Segment Start: RECORD EXCERPTS
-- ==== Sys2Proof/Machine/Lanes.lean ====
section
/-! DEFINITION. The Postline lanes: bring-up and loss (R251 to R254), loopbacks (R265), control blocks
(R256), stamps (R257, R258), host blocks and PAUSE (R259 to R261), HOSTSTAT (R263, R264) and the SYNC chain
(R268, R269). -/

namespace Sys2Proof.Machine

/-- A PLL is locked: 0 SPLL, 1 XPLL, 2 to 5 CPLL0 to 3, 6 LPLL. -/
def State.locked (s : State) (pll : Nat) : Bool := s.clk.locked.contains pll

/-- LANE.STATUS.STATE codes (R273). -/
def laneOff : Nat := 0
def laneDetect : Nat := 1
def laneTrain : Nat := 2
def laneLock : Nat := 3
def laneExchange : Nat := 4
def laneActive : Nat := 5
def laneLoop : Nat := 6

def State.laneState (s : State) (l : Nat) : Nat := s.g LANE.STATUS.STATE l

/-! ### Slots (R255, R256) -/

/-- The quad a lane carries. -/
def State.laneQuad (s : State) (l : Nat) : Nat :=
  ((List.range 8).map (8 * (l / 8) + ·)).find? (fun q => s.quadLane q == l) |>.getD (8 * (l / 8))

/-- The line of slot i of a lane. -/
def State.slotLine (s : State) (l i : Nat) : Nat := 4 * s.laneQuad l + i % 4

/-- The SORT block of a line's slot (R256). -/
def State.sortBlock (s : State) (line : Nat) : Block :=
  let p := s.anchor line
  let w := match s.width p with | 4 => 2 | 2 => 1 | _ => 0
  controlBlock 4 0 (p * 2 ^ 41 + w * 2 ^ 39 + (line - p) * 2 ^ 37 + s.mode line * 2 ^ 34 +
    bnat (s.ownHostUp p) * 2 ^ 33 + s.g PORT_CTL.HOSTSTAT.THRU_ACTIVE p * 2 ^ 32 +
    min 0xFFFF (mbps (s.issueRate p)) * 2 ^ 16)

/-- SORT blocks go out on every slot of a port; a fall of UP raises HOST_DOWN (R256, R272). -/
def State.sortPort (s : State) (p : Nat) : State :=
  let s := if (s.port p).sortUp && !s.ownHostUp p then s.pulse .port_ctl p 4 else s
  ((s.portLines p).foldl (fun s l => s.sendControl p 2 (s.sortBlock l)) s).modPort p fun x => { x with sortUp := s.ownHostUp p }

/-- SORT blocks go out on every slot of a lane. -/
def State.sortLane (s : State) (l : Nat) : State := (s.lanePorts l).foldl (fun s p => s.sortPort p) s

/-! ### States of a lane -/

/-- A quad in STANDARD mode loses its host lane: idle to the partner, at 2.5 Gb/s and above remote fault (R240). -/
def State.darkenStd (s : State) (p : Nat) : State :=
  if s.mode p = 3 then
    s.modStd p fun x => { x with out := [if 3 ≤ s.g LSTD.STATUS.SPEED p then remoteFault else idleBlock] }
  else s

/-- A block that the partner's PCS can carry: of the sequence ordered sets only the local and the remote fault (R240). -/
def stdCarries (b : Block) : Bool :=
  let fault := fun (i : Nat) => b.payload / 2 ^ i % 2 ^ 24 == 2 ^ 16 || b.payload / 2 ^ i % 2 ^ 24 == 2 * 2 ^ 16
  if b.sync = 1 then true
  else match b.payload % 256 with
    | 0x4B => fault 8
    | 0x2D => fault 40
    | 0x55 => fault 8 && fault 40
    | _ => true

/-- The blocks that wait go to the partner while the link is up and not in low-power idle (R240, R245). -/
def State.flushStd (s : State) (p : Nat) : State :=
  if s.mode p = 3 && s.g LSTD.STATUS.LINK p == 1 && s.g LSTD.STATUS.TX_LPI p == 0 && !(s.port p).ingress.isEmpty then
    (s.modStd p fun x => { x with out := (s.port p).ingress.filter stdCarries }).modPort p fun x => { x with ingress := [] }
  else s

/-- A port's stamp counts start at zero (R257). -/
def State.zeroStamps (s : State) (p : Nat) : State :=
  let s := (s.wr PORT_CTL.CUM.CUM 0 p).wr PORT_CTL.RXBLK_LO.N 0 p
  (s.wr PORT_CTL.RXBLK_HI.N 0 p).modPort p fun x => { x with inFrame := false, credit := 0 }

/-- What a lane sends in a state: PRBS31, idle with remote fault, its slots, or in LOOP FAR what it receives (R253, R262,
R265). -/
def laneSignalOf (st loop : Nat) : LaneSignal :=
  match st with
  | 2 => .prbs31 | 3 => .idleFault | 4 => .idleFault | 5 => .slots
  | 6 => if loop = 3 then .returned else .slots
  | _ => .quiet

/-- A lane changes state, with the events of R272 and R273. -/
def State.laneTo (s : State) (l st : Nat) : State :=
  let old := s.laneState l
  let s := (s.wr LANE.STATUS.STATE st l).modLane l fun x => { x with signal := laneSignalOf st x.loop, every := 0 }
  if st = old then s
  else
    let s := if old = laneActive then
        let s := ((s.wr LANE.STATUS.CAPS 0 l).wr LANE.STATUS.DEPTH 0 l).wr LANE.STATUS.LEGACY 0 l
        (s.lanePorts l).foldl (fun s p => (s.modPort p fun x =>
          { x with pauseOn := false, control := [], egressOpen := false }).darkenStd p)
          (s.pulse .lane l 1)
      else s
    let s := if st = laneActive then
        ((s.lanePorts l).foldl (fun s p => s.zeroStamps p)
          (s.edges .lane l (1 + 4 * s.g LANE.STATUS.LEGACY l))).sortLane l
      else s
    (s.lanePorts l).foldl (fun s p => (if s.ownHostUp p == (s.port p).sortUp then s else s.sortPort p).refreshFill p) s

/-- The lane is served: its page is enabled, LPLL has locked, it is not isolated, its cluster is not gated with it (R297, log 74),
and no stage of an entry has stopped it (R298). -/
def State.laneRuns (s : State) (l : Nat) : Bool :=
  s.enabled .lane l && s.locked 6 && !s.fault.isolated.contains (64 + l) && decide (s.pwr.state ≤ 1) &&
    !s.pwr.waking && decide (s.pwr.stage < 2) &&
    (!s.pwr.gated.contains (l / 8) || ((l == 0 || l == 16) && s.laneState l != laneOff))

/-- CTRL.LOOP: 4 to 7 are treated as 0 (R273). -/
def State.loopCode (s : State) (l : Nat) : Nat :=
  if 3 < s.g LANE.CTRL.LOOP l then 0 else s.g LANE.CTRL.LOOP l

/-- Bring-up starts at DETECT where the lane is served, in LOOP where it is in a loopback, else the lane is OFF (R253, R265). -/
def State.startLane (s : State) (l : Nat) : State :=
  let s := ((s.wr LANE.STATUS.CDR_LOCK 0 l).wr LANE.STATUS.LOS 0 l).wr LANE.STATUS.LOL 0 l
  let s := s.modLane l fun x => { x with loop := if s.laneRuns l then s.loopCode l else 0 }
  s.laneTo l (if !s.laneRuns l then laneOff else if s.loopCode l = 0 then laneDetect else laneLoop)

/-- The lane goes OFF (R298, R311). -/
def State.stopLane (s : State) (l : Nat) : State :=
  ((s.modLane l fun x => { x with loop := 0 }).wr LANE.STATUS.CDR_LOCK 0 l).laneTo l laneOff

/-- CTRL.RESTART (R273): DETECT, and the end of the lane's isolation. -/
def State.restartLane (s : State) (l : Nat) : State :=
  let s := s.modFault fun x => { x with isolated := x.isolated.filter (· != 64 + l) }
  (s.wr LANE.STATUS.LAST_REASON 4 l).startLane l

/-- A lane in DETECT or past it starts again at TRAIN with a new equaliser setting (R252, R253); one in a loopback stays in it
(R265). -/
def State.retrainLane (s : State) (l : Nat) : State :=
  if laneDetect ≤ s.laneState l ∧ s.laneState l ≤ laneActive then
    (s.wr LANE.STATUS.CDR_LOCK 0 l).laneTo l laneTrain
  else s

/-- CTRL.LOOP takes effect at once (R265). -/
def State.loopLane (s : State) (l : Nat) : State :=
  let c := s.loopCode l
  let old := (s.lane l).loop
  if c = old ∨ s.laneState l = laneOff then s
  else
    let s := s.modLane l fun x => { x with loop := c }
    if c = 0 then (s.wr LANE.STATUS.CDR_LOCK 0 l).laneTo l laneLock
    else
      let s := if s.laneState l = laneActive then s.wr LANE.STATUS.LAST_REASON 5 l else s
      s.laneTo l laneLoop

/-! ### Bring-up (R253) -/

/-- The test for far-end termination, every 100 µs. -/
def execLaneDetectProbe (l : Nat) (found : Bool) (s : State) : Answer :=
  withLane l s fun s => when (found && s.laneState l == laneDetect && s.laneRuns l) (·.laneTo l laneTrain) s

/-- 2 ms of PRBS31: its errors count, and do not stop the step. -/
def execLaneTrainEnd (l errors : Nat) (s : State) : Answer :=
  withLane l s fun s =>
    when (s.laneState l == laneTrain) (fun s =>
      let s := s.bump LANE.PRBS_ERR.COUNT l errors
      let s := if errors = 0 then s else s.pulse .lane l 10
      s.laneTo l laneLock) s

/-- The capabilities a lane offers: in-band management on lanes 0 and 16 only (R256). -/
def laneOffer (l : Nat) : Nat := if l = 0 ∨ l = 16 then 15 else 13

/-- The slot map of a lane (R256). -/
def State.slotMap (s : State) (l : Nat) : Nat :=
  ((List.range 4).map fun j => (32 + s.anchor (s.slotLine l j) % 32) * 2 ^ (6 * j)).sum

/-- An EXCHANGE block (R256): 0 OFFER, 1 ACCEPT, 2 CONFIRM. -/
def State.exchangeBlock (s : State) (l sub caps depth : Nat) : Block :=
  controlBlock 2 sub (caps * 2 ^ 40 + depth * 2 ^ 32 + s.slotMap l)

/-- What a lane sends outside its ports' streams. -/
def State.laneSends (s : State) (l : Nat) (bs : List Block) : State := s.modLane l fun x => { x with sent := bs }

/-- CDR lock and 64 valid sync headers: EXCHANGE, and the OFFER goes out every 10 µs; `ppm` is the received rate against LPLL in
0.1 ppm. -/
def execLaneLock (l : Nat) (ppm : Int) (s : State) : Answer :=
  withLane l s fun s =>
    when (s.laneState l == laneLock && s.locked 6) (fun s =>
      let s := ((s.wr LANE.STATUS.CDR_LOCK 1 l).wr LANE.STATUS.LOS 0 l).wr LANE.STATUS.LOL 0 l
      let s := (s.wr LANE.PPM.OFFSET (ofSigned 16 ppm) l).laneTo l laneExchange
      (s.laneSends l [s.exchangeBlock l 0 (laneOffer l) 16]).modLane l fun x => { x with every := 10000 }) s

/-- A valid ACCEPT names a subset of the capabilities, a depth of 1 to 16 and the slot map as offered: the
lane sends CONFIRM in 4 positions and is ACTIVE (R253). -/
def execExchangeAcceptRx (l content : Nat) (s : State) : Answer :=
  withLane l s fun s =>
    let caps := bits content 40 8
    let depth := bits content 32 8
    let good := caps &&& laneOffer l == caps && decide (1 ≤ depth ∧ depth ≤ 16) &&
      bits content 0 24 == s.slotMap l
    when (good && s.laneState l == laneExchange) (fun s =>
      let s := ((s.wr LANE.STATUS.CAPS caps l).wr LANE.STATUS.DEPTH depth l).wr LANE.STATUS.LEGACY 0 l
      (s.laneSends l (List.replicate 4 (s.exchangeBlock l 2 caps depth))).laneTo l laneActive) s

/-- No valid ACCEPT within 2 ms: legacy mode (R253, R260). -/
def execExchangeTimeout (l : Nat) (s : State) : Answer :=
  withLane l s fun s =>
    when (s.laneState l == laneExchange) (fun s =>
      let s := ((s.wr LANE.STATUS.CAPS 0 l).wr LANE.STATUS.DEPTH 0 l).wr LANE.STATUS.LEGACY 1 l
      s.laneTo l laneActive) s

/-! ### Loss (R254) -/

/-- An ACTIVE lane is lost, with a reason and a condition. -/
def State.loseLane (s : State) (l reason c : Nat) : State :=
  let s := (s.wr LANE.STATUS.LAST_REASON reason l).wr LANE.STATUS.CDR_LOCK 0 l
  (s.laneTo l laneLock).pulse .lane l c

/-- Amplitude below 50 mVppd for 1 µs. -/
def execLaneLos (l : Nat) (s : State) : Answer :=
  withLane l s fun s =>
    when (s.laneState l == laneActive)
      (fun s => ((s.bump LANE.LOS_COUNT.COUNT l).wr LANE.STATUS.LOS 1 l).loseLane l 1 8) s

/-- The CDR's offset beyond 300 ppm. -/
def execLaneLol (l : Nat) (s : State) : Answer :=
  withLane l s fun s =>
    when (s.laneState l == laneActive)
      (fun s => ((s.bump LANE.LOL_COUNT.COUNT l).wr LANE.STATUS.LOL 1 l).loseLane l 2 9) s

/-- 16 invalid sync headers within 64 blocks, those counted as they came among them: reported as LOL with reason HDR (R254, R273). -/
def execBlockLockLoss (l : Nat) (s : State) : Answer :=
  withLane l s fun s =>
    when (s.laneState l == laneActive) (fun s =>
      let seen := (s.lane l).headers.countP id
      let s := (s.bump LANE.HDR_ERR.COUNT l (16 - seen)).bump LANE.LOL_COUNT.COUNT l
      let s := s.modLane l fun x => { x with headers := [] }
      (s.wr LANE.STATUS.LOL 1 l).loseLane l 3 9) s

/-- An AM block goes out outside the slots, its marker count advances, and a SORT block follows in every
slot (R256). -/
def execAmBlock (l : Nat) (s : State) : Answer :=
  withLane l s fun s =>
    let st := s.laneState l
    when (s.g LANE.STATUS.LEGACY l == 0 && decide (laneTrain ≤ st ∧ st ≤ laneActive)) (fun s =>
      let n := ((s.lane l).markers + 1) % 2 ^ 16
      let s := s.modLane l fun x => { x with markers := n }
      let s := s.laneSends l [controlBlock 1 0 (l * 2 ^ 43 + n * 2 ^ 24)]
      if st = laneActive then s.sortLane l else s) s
Segment End: RECORD EXCERPTS
ASSIGNMENT:
Reproduce the entries above exactly, starting at their first line and finishing with the line that contains "def State.sortPort (s".

WRITTEN SOLUTION:
-- ==== Sys2Proof/Machine/Lanes.lean ====
section
/-! DEFINITION. The Postline lanes: bring-up and loss (R251 to R254), loopbacks (R265), control blocks
(R256), stamps (R257, R258), host blocks and PAUSE (R259 to R261), HOSTSTAT (R263, R264) and the SYNC chain
(R268, R269). -/

namespace Sys2Proof.Machine

/-- A PLL is locked: 0 SPLL, 1 XPLL, 2 to 5 CPLL0 to 3, 6 LPLL. -/
def State.locked (s : State) (pll : Nat) : Bool := s.clk.locked.contains pll

/-- LANE.STATUS.STATE codes (R273). -/
def laneOff : Nat := 0
def laneDetect : Nat := 1
def laneTrain : Nat := 2
def laneLock : Nat := 3
def laneExchange : Nat := 4
def laneActive : Nat := 5
def laneLoop : Nat := 6

def State.laneState (s : State) (l : Nat) : Nat := s.g LANE.STATUS.STATE l

/-! ### Slots (R255, R256) -/

/-- The quad a lane carries. -/
def State.laneQuad (s : State) (l : Nat) : Nat :=
  ((List.range 8).map (8 * (l / 8) + ·)).find? (fun q => s.quadLane q == l) |>.getD (8 * (l / 8))

/-- The line of slot i of a lane. -/
def State.slotLine (s : State) (l i : Nat) : Nat := 4 * s.laneQuad l + i % 4

/-- The SORT block of a line's slot (R256). -/
def State.sortBlock (s : State) (line : Nat) : Block :=
  let p := s.anchor line
  let w := match s.width p with | 4 => 2 | 2 => 1 | _ => 0
  controlBlock 4 0 (p * 2 ^ 41 + w * 2 ^ 39 + (line - p) * 2 ^ 37 + s.mode line * 2 ^ 34 +
    bnat (s.ownHostUp p) * 2 ^ 33 + s.g PORT_CTL.HOSTSTAT.THRU_ACTIVE p * 2 ^ 32 +
    min 0xFFFF (mbps (s.issueRate p)) * 2 ^ 16)

/-- SORT blocks go out on every slot of a port; a fall of UP raises HOST_DOWN (R256, R272). -/
def State.sortPort (s : State) (p : Nat) : State :=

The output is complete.